Она насмешливо рассмеялась, целуя его в подбородок.

– Не тебе пришла эта мысль, Ясон. У тебя и нет собственных мыслей. Одна только жадность влечет тебя в походы. Кто-то из твоей команды оказался более догадлив, а ты подхватил его мысль, как ворона хватает кости.

Ясон улыбнулся, признавая свое поражение:

– Тисамин. Он, кажется, знает весь мир. И еще Мерлин. Он подсказал несколько идей. Он много странствовал.

Медея заинтересовалась:

– Скажи, что предлагал Мерлин?

– Он говорил о горах на западе, окруженных почти непроходимыми дебрями. Глубокие ущелья прорезают холмы, и из тех ущелий змеями уходят вглубь земли извилистые пещеры. Он рассказывал о картинах на стенах тех подземных залов. Они пребывают в темноте, но оживают, если внести свет. Овладеть картиной и животным, изображенным на ней, – значит овладеть духом самого животного. Они бегут сквозь время. Крепкие узы тянутся от первых животных к самым последним: конь, бизон, волк, медведь, звери из породы кошачьих. Последние из этих существ еще в непостижимом будущем. Я с радостью вырублю для тебя из камня одну из тех картин.

– Оставь их в покое, – сказала Медея. Она побледнела, словно от испуга, и на лбу ее пролегли морщинки. Она отстранилась от Ясона, припоминая: сон, медленно поднимаясь на поверхность сознания, дразнил ее, не даваясь в руки.

– Ты их тоже знаешь, – понял удивленный Ясон.

– О них, о них. Я знаю о них, и их следует оставить на месте.

Он не успел ничего сказать, а Медея уже стряхнула тяжелые мысли.

– Мне не нужен свадебный подарок, Ясон. Ты достаточно одарил меня, когда спас от жителей Колхиды и привез сюда. Мне ничего больше не нужно.

– Я настаиваю. Должно быть что-то, что я мог бы добыть, отметив миг нашей любви.

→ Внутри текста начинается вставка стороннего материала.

-- ==== Sys2Proof/Laws/Network.lean ====
section
/-! SUPPORT. Shifts, rotates and the network operations as arithmetic (42_codec.md R145 to R148, 43_scan.md R162,
44_network.md R180 to R188). -/

namespace Sys2Proof.Machine

open Sys2Proof.Safety

/-! ## Rotates -/

theorem toNat_and_ones (f : Family) (v : Word) : (v &&& ones (maxBits f)).toNat = v.toNat % 2 ^ maxBits f := by
  rw [BitVec.toNat_and, toNat_ones (maxBits_le f), Nat.and_two_pow_sub_one_eq_mod]

theorem rotateBits_eq (f : Family) (k : Nat) : rotateBits f k = k * blockBits f % maxBits f := by
  rw [rotateBits, ← blockCount_mul_blockBits, Nat.mul_mod_mul_right]

theorem rotateBits_lt (f : Family) (k : Nat) : rotateBits f k < maxBits f := by
  rw [rotateBits_eq]
  exact Nat.mod_lt _ (maxBits_pos f)

/-- Bit i of a vector rotated left. -/
theorem getLsbD_blockRotateLeft {f : Family} {k : Nat} {v : Word} (hv : v.toNat < 2 ^ maxBits f) {i : Nat}
    (hi : i < maxBits f) :
    (blockRotateLeft f k v).getLsbD i =
      v.getLsbD (if i < rotateBits f k then maxBits f + i - rotateBits f k else i - rotateBits f k) := by
  have hm := maxBits_le f
  have hs := rotateBits_lt f k
  rw [blockRotateLeft, BitVec.getLsbD_and, getLsbD_ones hm, BitVec.getLsbD_or, BitVec.getLsbD_shiftLeft,
    BitVec.getLsbD_ushiftRight]
  by_cases h : i < rotateBits f k
  · simp [h, hi]
    congr 1
    omega
  · rw [getLsbD_of_wf hv (i := maxBits f - rotateBits f k + i) (by omega)]
    simp [h, hi]
    omega

/-- Bit i of a vector rotated right. -/
theorem getLsbD_blockRotateRight {f : Family} {k : Nat} {v : Word} (hv : v.toNat < 2 ^ maxBits f) {i : Nat}
    (hi : i < maxBits f) :
    (blockRotateRight f k v).getLsbD i =
      v.getLsbD (if i + rotateBits f k < maxBits f then i + rotateBits f k
        else i + rotateBits f k - maxBits f) := by
  have hm := maxBits_le f
  have hs := rotateBits_lt f k
  rw [blockRotateRight, BitVec.getLsbD_and, getLsbD_ones hm, BitVec.getLsbD_or, BitVec.getLsbD_shiftLeft,
    BitVec.getLsbD_ushiftRight]
  by_cases h : i + rotateBits f k < maxBits f
  · simp [h, hi, show i < maxBits f - rotateBits f k by omega]
    congr 1
    omega
  · rw [getLsbD_of_wf hv (i := rotateBits f k + i) (by omega)]
    simp [h, hi, show ¬ i < maxBits f - rotateBits f k by omega, show i < 128 by omega]
    congr 1
    omega

/-! ## Scans -/

theorem leadingZeros_xor (m : Nat) (a b : Word) :
    leadingZeros m (a ^^^ b) = agreement ((List.range m).map fun i => a.getLsbD (m - 1 - i))
      ((List.range m).map fun i => b.getLsbD (m - 1 - i)) := by
  induction m with
  | zero => rfl
  | succ m ih =>
    rw [topBits_succ, topBits_succ, leadingZeros, ih, agreement, agreement, BitVec.getLsbD_xor]
    cases a.getLsbD m <;> cases b.getLsbD m <;> simp

/-- The leading zeros of an exclusive or are the leading places at which the two agree. -/
theorem clz_xor (f : Family) (a b : Word) : clz f (a ^^^ b) = agreement (bitString f a) (bitString f b) :=
  leadingZeros_xor _ a b

/-! ## Netmask validation -/

theorem takeWhile_replicate (p q : Nat) :
    ((List.replicate p true ++ List.replicate q false).takeWhile fun c => c).length = p := by
  induction p with
  | zero => cases q <;> simp [List.replicate_succ]
  | succ p ih => simp [List.replicate_succ]

theorem netmaskPrefix_netmask {f : Family} {p : Nat} (h : p ≤ maxBits f) : netmaskPrefix f (netmask f p) = .ok p := by
  have : clo f (netmask f p) = p := by rw [clo_eq, bitString_netmask f h, takeWhile_replicate]
  simp [netmaskPrefix, this]

/-! ## Boundaries in family 1 -/

theorem HoldsPrefix.le32 {s : State} {r : Reg} {p : Nat} (hf : s.fam = .family1) (h : HoldsPrefix s r p) : p ≤ 32 := by
  have := h.1
  rwa [hf] at this

theorem HoldsVector.lt32 {s : State} {r : Reg} {a : Nat} (hf : s.fam = .family1) (h : HoldsVector s r a) :
    (s.reg r).toNat < 2 ^ 32 := by
  have := h.lt
  rwa [hf] at this

theorem toNat_networkAddress {a : Word} {p : Nat} (ha : a.toNat < 2 ^ 32) (hp : p ≤ 32) :
    (networkAddress .family1 a p).toNat = networkOf a.toNat p := toNat_and_netmask .family1 ha hp

theorem toNat_broadcastAddress (a : Word) (p : Nat) :
    (broadcastAddress .family1 a p).toNat = broadcastOf a.toNat p := toNat_or_wildcard .family1 a p

theorem two_pow_split {p : Nat} (hp : p ≤ 32) : 2 ^ 32 = 2 ^ p * 2 ^ (32 - p) := by
  rw [← Nat.pow_add]
  congr 1
  omega

theorem networkOf_le (a p : Nat) : networkOf a p ≤ a := Nat.div_mul_le_self _ _

/-- An address is its network address plus its host bits. -/
theorem networkOf_add_mod (a p : Nat) : a = networkOf a p + a % 2 ^ (32 - p) := by
  have := Nat.div_add_mod' a (2 ^ (32 - p))
  unfold networkOf
  omega

theorem le_broadcastOf (a p : Nat) : a ≤ broadcastOf a p := by
  have := networkOf_add_mod a p
  have := Nat.mod_lt a (Nat.two_pow_pos (32 - p))
  unfold broadcastOf
  omega

theorem broadcastOf_lt {a p : Nat} (ha : a < 2 ^ 32) (hp : p ≤ 32) : broadcastOf a p < 2 ^ 32 := by
  have e := two_pow_split hp
  have h1 : a / 2 ^ (32 - p) < 2 ^ p := Nat.div_lt_of_lt_mul (by rw [Nat.mul_comm, ← e]; exact ha)
  have h2 : (a / 2 ^ (32 - p) + 1) * 2 ^ (32 - p) ≤ 2 ^ p * 2 ^ (32 - p) := Nat.mul_le_mul_right _ h1
  rw [Nat.add_mul, ← e] at h2
  have := Nat.two_pow_pos (32 - p)
  unfold broadcastOf networkOf
  omega

/-- Two addresses have one network address exactly when one lies between the other's boundaries. -/
theorem networkOf_eq_iff (a b p : Nat) : networkOf a p = networkOf b p ↔ networkOf a p ≤ b ∧ b ≤ broadcastOf a p := by
  have hz := Nat.two_pow_pos (32 - p)
  unfold broadcastOf networkOf
  generalize 2 ^ (32 - p) = z at *
  constructor
  · intro h
    have := Nat.div_add_mod' b z
    have := Nat.mod_lt b hz
    omega
  · rintro ⟨h1, h2⟩
    have : b / z = a / z := by
      apply Nat.div_eq_of_lt_le h1
      rw [Nat.add_mul]
      omega
    rw [this]

/-- The edges of SCN's back-off (44_network.md R188). -/
theorem edge_iff {v : Word} (hv : v.toNat < 2 ^ 32) {c : Nat} (hc : c ≤ 32) :
    edge .family1 v c = true ↔ v.toNat = networkOf v.toNat c ∨ v.toNat = broadcastOf v.toNat c := by
  rw [edge, isNetwork, isBroadcast, Bool.or_eq_true, beq_iff_eq, beq_iff_eq, ← BitVec.toNat_inj, ← BitVec.toNat_inj,
    toNat_networkAddress hv hc, toNat_broadcastAddress]

/-- Everything SCN's back-off does: it stops at the first candidate that is no edge, or at 0. -/
theorem backOff_spec (a b : Word) (c : Nat) :
    backOff .family1 a b c ≤ c ∧
    (0 < backOff .family1 a b c →
      (edge .family1 a (backOff .family1 a b c) || edge .family1 b (backOff .family1 a b c)) = false) ∧
    ∀ c', backOff .family1 a b c < c' → c' ≤ c → (edge .family1 a c' || edge .family1 b c') = true := by
  induction c with
  | zero => exact ⟨Nat.le_refl _, fun h => absurd h (by simp [backOff]), fun c' h h' => by omega⟩
  | succ c ih =>
    rw [backOff]
    split
    · next h =>
      refine ⟨by omega, ih.2.1, fun c' h1 h2 => ?_⟩
      by_cases e : c' = c + 1
      · subst e
        exact h
      · exact ih.2.2 c' h1 (by omega)
    · next h => exact ⟨by omega, fun _ => by simpa using h, fun c' h1 h2 => by omega⟩

/-- A register value known as a number. -/
theorem eq_ofNat {v : Word} {n : Nat} (h : v.toNat = n) : v = BitVec.ofNat 128 n := by
  rw [← h]
  simp

/-- A predicate result (10_state.md R25). -/
theorem boolWord_decide (c : Prop) [Decidable c] : boolWord (decide c) = if c then 1 else 0 := by
  by_cases h : c <;> simp [h, boolWord]

end Sys2Proof.Machine
end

– Тогда я знаю, что это. – Она склонилась к нему, обвела пальцем вокруг его лица. – Привези мне чашу песка с твоего любимого берега – берега, где ты причалил и нашел счастье и приключения. Из места, куда ты хотел бы вернуться, теперь уже со мной. Принеси мне эту чашу песка. Большего мне не нужно.

– Слишком легко, – пренебрежительно отказался Ясон. – Это можно исполнить за один день. Что-нибудь другое.

Утомленная Медея обняла ладонями его лицо и поцеловала его.

– Что ж, хорошо. Привези мне чашу ледяной воды из озера, в котором ты, склонившись, чтобы напиться, видел отражение полной луны. Мне этого довольно. Я стану пить из нее и думать обо всех лунах, которые мы еще увидим вместе с тобой.

– Опять слишком просто, – настаивал Ясон. – Я видел луну в сотнях озер. До ближайшего всего полдня пути через холмы. Ты должна пожелать чего-то такого, чтобы добыча стала для меня испытанием!

Он начинал сердиться. И она тоже.

– Что ж, очень хорошо, – резко проговорила она. – Плыви к длинному острову на юге, к острову меда и лабиринтов. Там живет человек, которого считают богом, богом-творцом. Он создает механизмы и механические лабиринты, работает с огнем так, как еще не умеют греки. Я слышала, что сам Зевс побывал в той стране, чтобы спросить у него совета. Его слава достигла даже Колхиды, но время и расстояние затмили правду о его искусстве. Кроме правды о том, что он очень опасен. У меня есть карта, на которой отмечено его убежище. Он всегда привлекал меня, хотя я никогда не знала наверняка. Но еслион существует, то я знаю, гдеон существует: в трех дня пути под парусом к югу отсюда. У меня есть на него свои планы: я стану держать его здесь, и мне будет перед кем показать себя и у кого учиться, пока ты гоняешься по морям за добычей. Такой свадебный дар покажется тебе подходящим? – Она склонилась к нему и поцеловала чуть ли не с издевкой.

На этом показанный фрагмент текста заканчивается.